# Required action:
Check each line of the data, and copy those where "angle" appears.

[Dataset entries]
++++++
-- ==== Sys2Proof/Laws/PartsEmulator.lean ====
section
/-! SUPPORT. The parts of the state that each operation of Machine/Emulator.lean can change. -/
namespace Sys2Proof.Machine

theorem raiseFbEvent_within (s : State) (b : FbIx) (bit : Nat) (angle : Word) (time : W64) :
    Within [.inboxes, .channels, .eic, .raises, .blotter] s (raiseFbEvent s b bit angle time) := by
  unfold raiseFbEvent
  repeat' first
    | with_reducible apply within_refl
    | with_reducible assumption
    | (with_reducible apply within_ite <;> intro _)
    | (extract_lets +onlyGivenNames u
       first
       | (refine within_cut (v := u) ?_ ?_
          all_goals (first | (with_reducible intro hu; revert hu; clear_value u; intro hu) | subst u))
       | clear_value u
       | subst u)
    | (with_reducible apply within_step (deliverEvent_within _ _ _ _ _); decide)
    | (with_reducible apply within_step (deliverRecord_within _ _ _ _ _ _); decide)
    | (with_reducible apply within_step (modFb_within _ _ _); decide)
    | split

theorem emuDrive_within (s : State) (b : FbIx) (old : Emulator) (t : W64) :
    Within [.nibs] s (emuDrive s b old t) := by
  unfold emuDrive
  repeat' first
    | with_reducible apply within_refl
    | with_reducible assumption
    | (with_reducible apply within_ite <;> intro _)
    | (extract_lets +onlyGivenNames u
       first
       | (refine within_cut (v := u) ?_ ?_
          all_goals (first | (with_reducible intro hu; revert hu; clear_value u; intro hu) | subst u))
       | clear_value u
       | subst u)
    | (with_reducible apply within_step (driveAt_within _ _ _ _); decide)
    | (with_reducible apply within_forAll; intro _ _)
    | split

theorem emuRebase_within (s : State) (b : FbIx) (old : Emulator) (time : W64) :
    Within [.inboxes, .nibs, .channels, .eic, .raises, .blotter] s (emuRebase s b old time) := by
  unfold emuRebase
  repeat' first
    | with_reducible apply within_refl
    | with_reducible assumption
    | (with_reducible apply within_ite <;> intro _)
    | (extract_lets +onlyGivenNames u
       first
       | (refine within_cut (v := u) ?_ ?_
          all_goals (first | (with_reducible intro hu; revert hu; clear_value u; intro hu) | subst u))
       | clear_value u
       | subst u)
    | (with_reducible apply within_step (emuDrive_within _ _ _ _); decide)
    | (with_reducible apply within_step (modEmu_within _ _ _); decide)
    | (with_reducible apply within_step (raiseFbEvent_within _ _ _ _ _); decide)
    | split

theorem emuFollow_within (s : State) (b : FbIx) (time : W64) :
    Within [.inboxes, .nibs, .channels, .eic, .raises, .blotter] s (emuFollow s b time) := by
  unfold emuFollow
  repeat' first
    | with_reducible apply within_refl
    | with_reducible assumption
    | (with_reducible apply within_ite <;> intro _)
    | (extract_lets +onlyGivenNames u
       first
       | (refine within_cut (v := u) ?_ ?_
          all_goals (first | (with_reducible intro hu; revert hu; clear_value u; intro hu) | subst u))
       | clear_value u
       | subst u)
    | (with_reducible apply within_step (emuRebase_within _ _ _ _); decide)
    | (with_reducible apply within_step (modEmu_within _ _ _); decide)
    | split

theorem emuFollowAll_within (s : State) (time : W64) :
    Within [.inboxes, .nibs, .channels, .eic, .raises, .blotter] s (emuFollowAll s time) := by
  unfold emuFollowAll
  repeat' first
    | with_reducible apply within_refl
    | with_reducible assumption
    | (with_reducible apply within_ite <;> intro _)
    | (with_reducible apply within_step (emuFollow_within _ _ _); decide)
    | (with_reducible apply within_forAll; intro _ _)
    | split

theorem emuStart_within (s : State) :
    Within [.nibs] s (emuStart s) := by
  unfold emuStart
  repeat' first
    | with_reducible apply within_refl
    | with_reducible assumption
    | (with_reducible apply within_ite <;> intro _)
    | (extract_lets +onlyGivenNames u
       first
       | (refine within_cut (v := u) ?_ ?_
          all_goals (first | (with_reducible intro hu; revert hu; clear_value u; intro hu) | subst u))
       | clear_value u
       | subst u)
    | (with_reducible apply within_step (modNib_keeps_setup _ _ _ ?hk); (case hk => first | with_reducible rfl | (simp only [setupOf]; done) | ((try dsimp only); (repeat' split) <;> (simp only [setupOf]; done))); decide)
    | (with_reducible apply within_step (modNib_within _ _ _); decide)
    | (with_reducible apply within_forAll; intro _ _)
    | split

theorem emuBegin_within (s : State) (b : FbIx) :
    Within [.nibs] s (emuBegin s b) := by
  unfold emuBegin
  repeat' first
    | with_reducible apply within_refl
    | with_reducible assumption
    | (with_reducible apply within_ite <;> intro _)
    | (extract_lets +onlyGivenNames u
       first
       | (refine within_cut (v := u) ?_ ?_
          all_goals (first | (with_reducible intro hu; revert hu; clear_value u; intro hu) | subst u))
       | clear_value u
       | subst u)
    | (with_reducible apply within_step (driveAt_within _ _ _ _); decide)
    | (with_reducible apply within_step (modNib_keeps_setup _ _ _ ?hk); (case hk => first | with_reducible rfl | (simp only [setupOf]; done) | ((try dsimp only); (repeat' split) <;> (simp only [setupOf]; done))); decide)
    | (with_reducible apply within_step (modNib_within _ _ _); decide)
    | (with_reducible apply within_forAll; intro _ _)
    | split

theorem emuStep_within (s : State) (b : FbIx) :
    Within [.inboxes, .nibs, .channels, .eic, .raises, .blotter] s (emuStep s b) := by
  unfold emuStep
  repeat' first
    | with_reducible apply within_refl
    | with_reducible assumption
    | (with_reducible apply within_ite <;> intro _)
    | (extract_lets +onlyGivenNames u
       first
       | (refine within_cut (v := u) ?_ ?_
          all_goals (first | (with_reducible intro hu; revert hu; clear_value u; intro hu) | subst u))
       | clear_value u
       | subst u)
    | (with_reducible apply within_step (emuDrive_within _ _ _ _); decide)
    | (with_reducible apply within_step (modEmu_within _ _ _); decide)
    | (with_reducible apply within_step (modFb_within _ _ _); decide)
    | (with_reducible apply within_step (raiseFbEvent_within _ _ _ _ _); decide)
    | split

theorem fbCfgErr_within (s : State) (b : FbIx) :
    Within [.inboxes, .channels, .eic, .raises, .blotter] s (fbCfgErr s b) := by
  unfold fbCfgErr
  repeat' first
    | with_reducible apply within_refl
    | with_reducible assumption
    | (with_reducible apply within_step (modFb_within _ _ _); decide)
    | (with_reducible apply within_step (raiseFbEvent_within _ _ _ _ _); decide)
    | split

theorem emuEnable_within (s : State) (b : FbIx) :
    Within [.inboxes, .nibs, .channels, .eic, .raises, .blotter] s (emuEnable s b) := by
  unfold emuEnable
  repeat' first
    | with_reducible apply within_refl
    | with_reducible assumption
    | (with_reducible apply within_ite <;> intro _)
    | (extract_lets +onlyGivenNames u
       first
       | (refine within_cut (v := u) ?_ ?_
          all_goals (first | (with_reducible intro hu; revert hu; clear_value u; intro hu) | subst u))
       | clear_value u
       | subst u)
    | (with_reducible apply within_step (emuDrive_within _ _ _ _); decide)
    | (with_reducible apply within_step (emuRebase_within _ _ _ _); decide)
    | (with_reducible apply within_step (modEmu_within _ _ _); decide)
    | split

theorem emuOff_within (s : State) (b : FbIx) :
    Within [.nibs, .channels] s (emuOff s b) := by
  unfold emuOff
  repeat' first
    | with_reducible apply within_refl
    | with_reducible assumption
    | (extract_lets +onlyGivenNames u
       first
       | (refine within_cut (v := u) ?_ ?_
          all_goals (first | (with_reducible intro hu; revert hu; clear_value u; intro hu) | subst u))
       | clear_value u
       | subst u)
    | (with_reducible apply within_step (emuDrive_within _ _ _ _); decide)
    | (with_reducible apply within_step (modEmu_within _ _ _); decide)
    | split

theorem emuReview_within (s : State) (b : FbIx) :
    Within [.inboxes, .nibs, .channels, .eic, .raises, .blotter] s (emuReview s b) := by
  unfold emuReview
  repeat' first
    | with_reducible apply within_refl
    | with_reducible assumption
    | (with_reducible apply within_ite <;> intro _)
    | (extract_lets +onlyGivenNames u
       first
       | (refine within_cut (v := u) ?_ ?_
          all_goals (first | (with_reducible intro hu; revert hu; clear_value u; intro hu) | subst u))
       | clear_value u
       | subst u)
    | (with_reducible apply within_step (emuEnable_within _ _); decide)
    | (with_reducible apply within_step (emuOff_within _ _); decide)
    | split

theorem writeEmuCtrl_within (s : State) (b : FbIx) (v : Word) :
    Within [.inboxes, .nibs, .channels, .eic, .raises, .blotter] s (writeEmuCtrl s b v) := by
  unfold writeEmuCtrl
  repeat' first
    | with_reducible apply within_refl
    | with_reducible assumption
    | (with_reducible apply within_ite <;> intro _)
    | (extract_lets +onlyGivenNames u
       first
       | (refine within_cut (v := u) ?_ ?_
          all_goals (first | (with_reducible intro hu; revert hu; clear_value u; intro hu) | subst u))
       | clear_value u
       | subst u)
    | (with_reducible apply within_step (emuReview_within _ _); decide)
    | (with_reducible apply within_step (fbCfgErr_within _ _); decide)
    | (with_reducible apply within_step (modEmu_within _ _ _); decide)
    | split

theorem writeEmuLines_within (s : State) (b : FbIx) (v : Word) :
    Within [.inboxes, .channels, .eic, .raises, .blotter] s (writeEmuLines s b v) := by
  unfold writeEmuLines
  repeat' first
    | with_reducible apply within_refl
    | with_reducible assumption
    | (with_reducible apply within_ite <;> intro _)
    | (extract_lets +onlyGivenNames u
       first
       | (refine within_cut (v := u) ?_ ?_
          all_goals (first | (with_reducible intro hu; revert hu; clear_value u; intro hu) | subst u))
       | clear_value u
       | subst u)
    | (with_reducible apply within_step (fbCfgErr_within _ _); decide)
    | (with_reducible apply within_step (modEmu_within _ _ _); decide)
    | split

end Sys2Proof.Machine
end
++++++
# Task answer:
theorem raiseFbEvent_within (s : State) (b : FbIx) (bit : Nat) (angle : Word) (time : W64) :
    Within [.inboxes, .channels, .eic, .raises, .blotter] s (raiseFbEvent s b bit angle time) := by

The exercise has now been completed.